Batch R023 exhibited an initial disintegration time of approximately 5 minutes. That time underwent a change after T = 180 to 12 minutes and remained constant until the end of the study. This increase may be related to the excipient povidone present in the formulation, as this polymer can form a film on particles of the granulate and consequently the induration of the tablets over time, thereby jeopardizing the process of disintegration and dissolution (2 Layer 1.6mm Double-Side Board Battery Management System BMS PCB Manufacturer;Ceramic Dinnerware Set Stoneware Coffee Mug 5.5inch Bowl Hand Painted Dessert Plates).

Customized Design Sport Fan Acrylic Knitted Jacquard Soccer Football Scarfthedition does not recommend tests for moisture in prednisone tablets,Iram Certificate 16A 20A 250V Plastic Argentina AC Power Cord(Hardwood Core Plywood for Furniture). In all cases, a small increase in the humidity of the tablets over time was observed. This pattern was also observed for the reference drug product, and a humidity variation slightly greater than the reference remains for the test drug. For a PVC, i.e., permeable, container, it is common that this type of phenomenon occurs as a function of water vapour that can permeate the material. Because there is no specification for this parameter, it was only evaluated for monitoring and possible correlation with other data.

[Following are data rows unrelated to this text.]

-- ==== Sys2Proof/Laws/Waveform.lean ====
section
/-! SUPPORT. The record of `ir_out` and the segment lists: levels, durations, and the record's canonical form. -/

namespace Sys2Proof.Machine

@[simp] theorem levels_nil : levels [] = [] := rfl

@[simp] theorem levels_cons (g : Segment) (w : List Segment) :
    levels (g :: w) = List.replicate g.ticks g.level ++ levels w := rfl

@[simp] theorem levels_append (v w : List Segment) : levels (v ++ w) = levels v ++ levels w := by
  simp [levels]

@[simp] theorem length_levels (w : List Segment) : (levels w).length = duration w := by
  induction w with
  | nil => rfl
  | cons g w ih => simp [duration, ih]

@[simp] theorem duration_nil : duration [] = 0 := rfl

@[simp] theorem duration_cons (g : Segment) (w : List Segment) : duration (g :: w) = g.ticks + duration w := by
  simp [duration]

@[simp] theorem duration_append (v w : List Segment) : duration (v ++ w) = duration v + duration w := by
  simp [duration]

/-- What a record adds: `n` more ticks at the level. -/
theorem levels_record (l : Bool) (n : Nat) (w : List Segment) :
    levels (record l n w).reverse = levels w.reverse ++ List.replicate n l := by
  unfold record
  split
  · simp [*]
  · split
    · simp
    · split
      · rename_i h
        simp [← h, ← List.replicate_append_replicate]
      · simp

/-- Two records at one level are one record of both. -/
theorem record_record (l : Bool) (m n : Nat) (w : List Segment) :
    record l m (record l n w) = record l (n + m) w := by
  rcases Nat.eq_zero_or_pos m with rfl | hm
  · simp [record]
  rcases Nat.eq_zero_or_pos n with rfl | hn
  · simp [record]
  have hm' : m ≠ 0 := by omega
  have hn' : n ≠ 0 := by omega
  have hnm : n + m ≠ 0 := by omega
  cases w with
  | nil => simp [record, hm', hn']
  | cons g w => by_cases h : g.level = l <;> simp [record, hm', hn', h, Nat.add_assoc]

/-- The record's canonical form is kept. -/
theorem waveWf_record (l : Bool) (n : Nat) (w : List Segment) (h : waveWf w = true) :
    waveWf (record l n w) = true := by
  unfold record
  split
  · exact h
  · rename_i hn
    match w with
    | [] => simp [waveWf]; omega
    | [g] =>
      simp only [waveWf, decide_eq_true_eq] at h
      by_cases hl : g.level = l
      · simp [hl, waveWf]; omega
      · simp only [hl, if_false, waveWf, Bool.and_eq_true, decide_eq_true_eq, bne_iff_ne]
        exact ⟨⟨by omega, fun e => hl e.symm⟩, h⟩
    | g :: k :: older =>
      simp only [waveWf, Bool.and_eq_true, decide_eq_true_eq, bne_iff_ne] at h
      by_cases hl : g.level = l
      · simp only [hl, if_true, waveWf, Bool.and_eq_true, decide_eq_true_eq, bne_iff_ne]
        exact ⟨⟨by omega, hl ▸ h.1.2⟩, h.2⟩
      · simp only [hl, if_false, waveWf, Bool.and_eq_true, decide_eq_true_eq, bne_iff_ne]
        exact ⟨⟨by omega, fun e => hl e.symm⟩, h⟩

@[simp] theorem duration_burst (n : Nat) : duration (burst n) = 26 * n := by
  induction n with
  | zero => rfl
  | succ n ih => simp [burst, ih, Config.halfPeriod]; omega

@[simp] theorem duration_symbol (b : Bool) : duration (symbol b) = 312 + symbolSpace b := by
  simp [symbol, Config.bitCycles]

end Sys2Proof.Machine
end

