-- ==== Sys2Proof/Laws/PerInstr.lean ====
section
/-! SUPPORT. Statements for all instructions, one lemma per constructor: an instruction has a code exactly when its row's
format has bits, and the code is one of that format (spec/30_encoding.md rules R47, R59; spec/opcode_table.json). -/

namespace Sys2Proof.Laws.TableFormat

/-- The instruction's code is of its row's format; an operation, and nothing else, has none. -/
def Statement (i : Instr) : Prop :=
  (i.format = .operation ↔ encode i = none) ∧ ∀ c, encode i = some c → c.format = i.format

theorem start : Statement .start := by
  simp [Statement, Instr.format, encode, Code.format]

theorem hmark : Statement .hmark := by
  simp [Statement, Instr.format, encode, Code.format]

theorem hspace : Statement .hspace := by
  simp [Statement, Instr.format, encode, Code.format]

theorem bmark : Statement .bmark := by
  simp [Statement, Instr.format, encode, Code.format]

theorem bspace : Statement .bspace := by
  simp [Statement, Instr.format, encode, Code.format]

theorem fmark : Statement .fmark := by
  simp [Statement, Instr.format, encode, Code.format]

theorem pace : Statement .pace := by
  simp [Statement, Instr.format, encode, Code.format]

theorem reserved111 : Statement .reserved111 := by
  simp [Statement, Instr.format, encode, Code.format]

theorem hdr : Statement .hdr := by
  simp [Statement, Instr.format, encode, Code.format]

theorem one : Statement .one := by
  simp [Statement, Instr.format, encode, Code.format]

theorem zero : Statement .zero := by
  simp [Statement, Instr.format, encode, Code.format]

theorem ftr : Statement .ftr := by
  simp [Statement, Instr.format, encode, Code.format]

theorem upd (y p : Byte) (c : Bool) (t : BitVec 7) (r : Byte) : Statement (.upd y p c t r) := by
  simp [Statement, Instr.format, encode, Code.format]

theorem rdy : Statement .rdy := by
  simp [Statement, Instr.format, encode, Code.format]

theorem emitPulses (n : Cycles) : Statement (.emitPulses n) := by
  simp [Statement, Instr.format, encode, Code.format]

theorem encodeBit (b : Bool) : Statement (.encodeBit b) := by
  simp [Statement, Instr.format, encode, Code.format]

theorem transmit (cmd : Word) : Statement (.transmit cmd) := by
  simp [Statement, Instr.format, encode, Code.format]

theorem residualDelay (o z : Count) : Statement (.residualDelay o z) := by
  simp [Statement, Instr.format, encode, Code.format]

theorem paceWait (w : Ticks) : Statement (.paceWait w) := by
  simp [Statement, Instr.format, encode, Code.format]

theorem pollUpdate : Statement .pollUpdate := by
  simp [Statement, Instr.format, encode, Code.format]

theorem signalReady : Statement .signalReady := by
  simp [Statement, Instr.format, encode, Code.format]

theorem mailboxWrite (d : Word) : Statement (.mailboxWrite d) := by
  simp [Statement, Instr.format, encode, Code.format]

end Sys2Proof.Laws.TableFormat
end

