-- ==== Sys2Proof/Tests/Slice0.lean ====
section
/-! SUPPORT. Tests. Expected values are those of spec/95_test_vectors.md, of the examples in the rules, or worked by hand from
the rule a comment names. -/

namespace Sys2Proof.Tests

open Sys2Proof Sys2Proof.Machine

/-- Does the outcome go on, to a state with the property? -/
def goesOn (o : Host.Outcome State Fault Refusal) (p : State → Bool) : Bool :=
  match o with
  | .next t => p t
  | .fault _ => false
  | .refused _ => false

/-- The sequencer registers, written as the vectors write them: `PHASE/CYC/HALF/REM`. -/
def registers (s : State) : PhaseCode × Cycles × Bool × Ticks := (s.phase, s.cyc, s.half, s.rem)

/-- The reset state with the sequencer registers given. -/
def sequencer (phase : PhaseCode) (cyc : Cycles) (half : Bool) (rem : Ticks) : State :=
  { State.reset with phase := phase, cyc := cyc, half := half, rem := rem }

/-- The state with the next tick's input given. -/
def withInput (rst : Bool) (a : Arrival) (s : State) : State := { s with inputs := [⟨rst, a⟩] }

/-- The state whose next tick brings the fourth byte of the group 0, 0, 0, `b`. -/
def completing (rst : Bool) (b : Byte) (s : State) : State :=
  withInput rst (.byte b) { s with held := .three 0#8 0#8 0#8 }

/-- The default packet in its wait, with `r` ticks left (V-SQ). -/
def waiting (r : Ticks) : State :=
  { sequencer phasePace 12#7 true r with
    ones := 18#6, zeros := 14#6, bitidx := 31#5, elapsed := 30712#17, resid := 69288#32 }

/-- A data bit's space in its last tick, with no bit counted before it. -/
def lastSpaceTick (cmd : Word) : State := { sequencer phaseBspace 12#7 true 1#17 with cmd := cmd }

/-! ### Well-formedness: an ill-formed term for each check -/

theorem test_wf_no_zero_burst : (Instr.emitPulses 0#7).wellFormed = false := by decide
theorem test_wf_ones_bound : (Instr.residualDelay 33#6 0#6).wellFormed = false := by decide
theorem test_wf_zeros_bound : (Instr.residualDelay 0#6 33#6).wellFormed = false := by decide
theorem test_wf_wait_bound : (Instr.paceWait 100001#17).wellFormed = false := by decide
theorem test_wf_accepts :
    (Instr.emitPulses 77#7).wellFormed = true ∧ (Instr.residualDelay 32#6 32#6).wellFormed = true
      ∧ (Instr.paceWait 100000#17).wellFormed = true := by decide

/-! ### Decoding, from words written out bit by bit -/

/-- The phase codes of R58, one after another. -/
theorem test_decode_phase :
    [0b000#3, 0b001#3, 0b010#3, 0b011#3, 0b100#3, 0b101#3, 0b110#3, 0b111#3].map decodePhase
      = [.start, .hmark, .hspace, .bmark, .bspace, .fmark, .pace, .reserved111] := by decide

/-- The symbol labels of R54. -/
theorem test_decode_symbol :
    [0b10#2, 0b01#2, 0b00#2, 0b11#2].map decodeSymbol = [.hdr, .one, .zero, .ftr] := by decide

/-- R48's pattern: yaw 0x7F, pitch 0x01, C = 1, throttle 3, trim 0xFF. -/
theorem test_decode_update :
    decode (.update 0b01111111#8 0b00000001#8 0b10000011#8 0b11111111#8)
      = .ok (.upd 0x7F#8 0x01#8 true 3#7 0xFF#8) := by rfl

/-- R53: the sentinel, and its neighbour, which is no message (R60). -/
theorem test_decode_ready :
    decode (.ready 0b10000001#8) = .ok .rdy ∧ decode (.ready 0b10000000#8) = .error (.notSentinel 0x80#8) :=
  ⟨rfl, rfl⟩

/-- R95: `upd_valid = 1` selects the write, `upd_valid = 0` none. -/
theorem test_decode_port :
    decode (.port 1#1 0x80000000#32) = .ok (.mailboxWrite 0x80000000#32)
      ∧ decode (.port 0#1 0x80000000#32) = .error .noWriteSelected :=
  ⟨rfl, rfl⟩

/-- R111: two bytes are insufficient; five give an update and leave one. -/
theorem test_decode_host_bytes :
    decodeHostBytes [0x7F#8, 0x7F#8] = .error .insufficientData
      ∧ decodeHostBytes [1#8, 2#8, 3#8, 4#8, 5#8] = .ok (.upd 1#8 2#8 false 3#7 4#8, [5#8]) :=
  ⟨rfl, rfl⟩

/-- The table's numbering: 0x7F7FFF7F as 32 bits is yaw 0x7F, pitch 0x7F, C = 1, throttle 0x7F, trim 0x7F (P3). -/
theorem test_table_update :
    decodeTableWord 32 0x7F7FFF7F = some (.upd 0x7F#8 0x7F#8 true 0x7F#7 0x7F#8) := by rfl

/-- The table's short rows at their own widths, and the refusals. -/
theorem test_table_short :
    decodeTableWord 3 4 = some .bspace ∧ decodeTableWord 2 3 = some .ftr ∧ decodeTableWord 8 129 = some .rdy
      ∧ decodeTableWord 1 1 = some (.mailboxWrite 0#32) ∧ decodeTableWord 1 0 = none ∧ decodeTableWord 8 128 = none := by
  decide

/-! ### One step of each instruction -/

/-- V-SQ, tick 0. -/
theorem test_start :
    goesOn (step State.reset) (fun t =>
      registers t == (phaseHmark, 0#7, false, 12#17) && t.irOut && !t.ready && t.cmd == 0x3F3F003F#32) = true := by
  decide

/-- V-PG, tick 12: the last high tick of the first cycle. -/
theorem test_hmark_half :
    goesOn (step (sequencer phaseHmark 0#7 false 1#17)) (fun t =>
      registers t == (phaseHmark, 0#7, true, 13#17) && t.irOut) = true := by
  decide

/-- V-PG, tick 2001: the header burst's last tick. -/
theorem test_hmark_end :
    goesOn (step (sequencer phaseHmark 76#7 true 1#17)) (fun t =>
      registers t == (phaseHspace, 77#7, true, 1998#17) && !t.irOut) = true := by
  decide

/-- V-SQ, tick 3999. -/
theorem test_hspace_end :
    goesOn (step (sequencer phaseHspace 77#7 true 1#17)) (fun t =>
      registers t == (phaseBmark, 0#7, false, 13#17) && !t.irOut) = true := by
  decide

/-- V-SE, tick 4311: bit 0 of the default command is a 0. -/
theorem test_bmark_zero :
    goesOn (step (sequencer phaseBmark 11#7 true 1#17)) (fun t =>
      registers t == (phaseBspace, 12#7, true, 288#17)) = true := by
  decide

/-- R99's example: `CMD = 0x80000000` and `BITIDX = 0` load 688. -/
theorem test_bmark_one :
    goesOn (step { sequencer phaseBmark 11#7 true 1#17 with cmd := 0x80000000#32 }) (fun t =>
      registers t == (phaseBspace, 12#7, true, 688#17)) = true := by
  decide

/-- P4, tick 104999: the first bit, a 1, is counted. -/
theorem test_bspace_one :
    goesOn (step (lastSpaceTick 0x80000000#32)) (fun t =>
      registers t == (phaseBmark, 0#7, false, 13#17) && t.ones == 1#6 && t.zeros == 0#6 && t.bitidx == 1#5) = true := by
  decide

/-- V-SQ, tick 30399: bit 31 of the default command, a 1, ends the data. -/
theorem test_bspace_last :
    goesOn (step { sequencer phaseBspace 12#7 true 1#17 with ones := 17#6, zeros := 14#6, bitidx := 31#5 }) (fun t =>
      registers t == (phaseFmark, 0#7, false, 13#17) && t.ones == 18#6 && t.zeros == 14#6 && t.bitidx == 31#5) = true := by
  decide

/-- V-SQ, tick 30711: the footer's last tick. -/
theorem test_fmark_end :
    goesOn (step { sequencer phaseFmark 11#7 true 1#17 with ones := 18#6, zeros := 14#6, bitidx := 31#5 }) (fun t =>
      registers t == (phasePace, 12#7, true, 69288#17) && t.elapsed == 30712#17 && t.resid == 69288#32
        && t.ovrCnt == 0#16) = true := by
  decide

/-- V-SQ, tick 99999: the wait's last tick. -/
theorem test_pace_wait :
    goesOn (step (waiting 1#17)) (fun t =>
      registers t == (phasePace, 12#7, true, 0#17) && !t.irOut && !t.ready) = true := by
  decide

/-- V-SQ, tick 100000: the boundary with ready; one sentinel byte goes to the host (V-HI). -/
theorem test_pace_boundary :
    goesOn (step (waiting 0#17)) (fun t =>
      registers t == (phaseHmark, 0#7, false, 12#17) && t.irOut && t.ready && t.ones == 0#6 && t.zeros == 0#6
        && t.elapsed == 30712#17 && t.hostTx == some 0x81#8) = true := by
  decide

/-- V-SQ: the reserved code gives `fault(ReservedPhase)`. -/
theorem test_reserved : step (sequencer phaseReserved 0#7 false 5#17) = .fault .reservedPhase := by rfl

/-- W4: the header is 4000 ticks, its last low run 2011 (R56). -/
theorem test_hdr :
    goesOn (exec .hdr State.reset) (fun t =>
      duration t.wave == 4000 && t.wave.head? == some ⟨false, 2011⟩ && t.wave.length == 154) = true := by
  decide +kernel

/-- V-SE: a 1 is 1000 ticks, its low run 701. -/
theorem test_one :
    goesOn (exec .one State.reset) (fun t =>
      duration t.wave == 1000 && t.wave.head? == some ⟨false, 701⟩) = true := by
  decide

/-- V-SE: a 0 is 600 ticks, its low run 301. -/
theorem test_zero :
    goesOn (exec .zero State.reset) (fun t =>
      duration t.wave == 600 && t.wave.head? == some ⟨false, 301⟩) = true := by
  decide
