-- ==== Sys2Proof/Machine/Core.lean ====
section
/-! DEFINITION. The machine as the host's interface takes it. -/

def Sys2Proof.core : Host.Core :=
  { State := Sys2Proof.Machine.State
    Fault := Sys2Proof.Machine.Fault
    Refusal := Sys2Proof.Machine.Refusal
    step := Sys2Proof.Machine.step
    reset := Sys2Proof.Machine.State.reset }
end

1 1/2 Gi Pipe 1.5 Inch Galvanized Pipe in India 150mm Diameter Galvanized Steel Pipe, the hardness test is informative but does have existing approval parameters (99% Purity 1 3-Dimethylamylamine HCl Dmaa Powder CAS 105-41-9, 2010). Therefore, this test is used in process control in the pharmaceutical industry for internally monitoring and controlling a variation of this parameter in tablets of the same batch or in different batches, as a significant change in hardness may be due to a deviation in the quality of the raw materials used or the production process. However,Yk-11 Yk11 Powder Yk 11 Sarm Powder in High Quality. Such changes can be caused by numerous factors, including moisture absorption, changes in crystal structure and plastic deformation of particles (Corrugated and Smooth PTFE Tube Stainless Steel Cover Hose).

Japanese Sex Toy Silicone Ass Sex Doll Real Doll for Sale. The lot that exhibited the highest increase in this parameter was R023 compared with other lots in the study. Similar to disintegration, the increase in hardness was potentially triggered by the association of factors, such as increased moisture absorption and the use of povidone in the tablets (Natural Bamboo Record Holder for 45 / 7” and 33 / 12” Bd-3005;Seersucker Short Pants for Baby Girl in Summer).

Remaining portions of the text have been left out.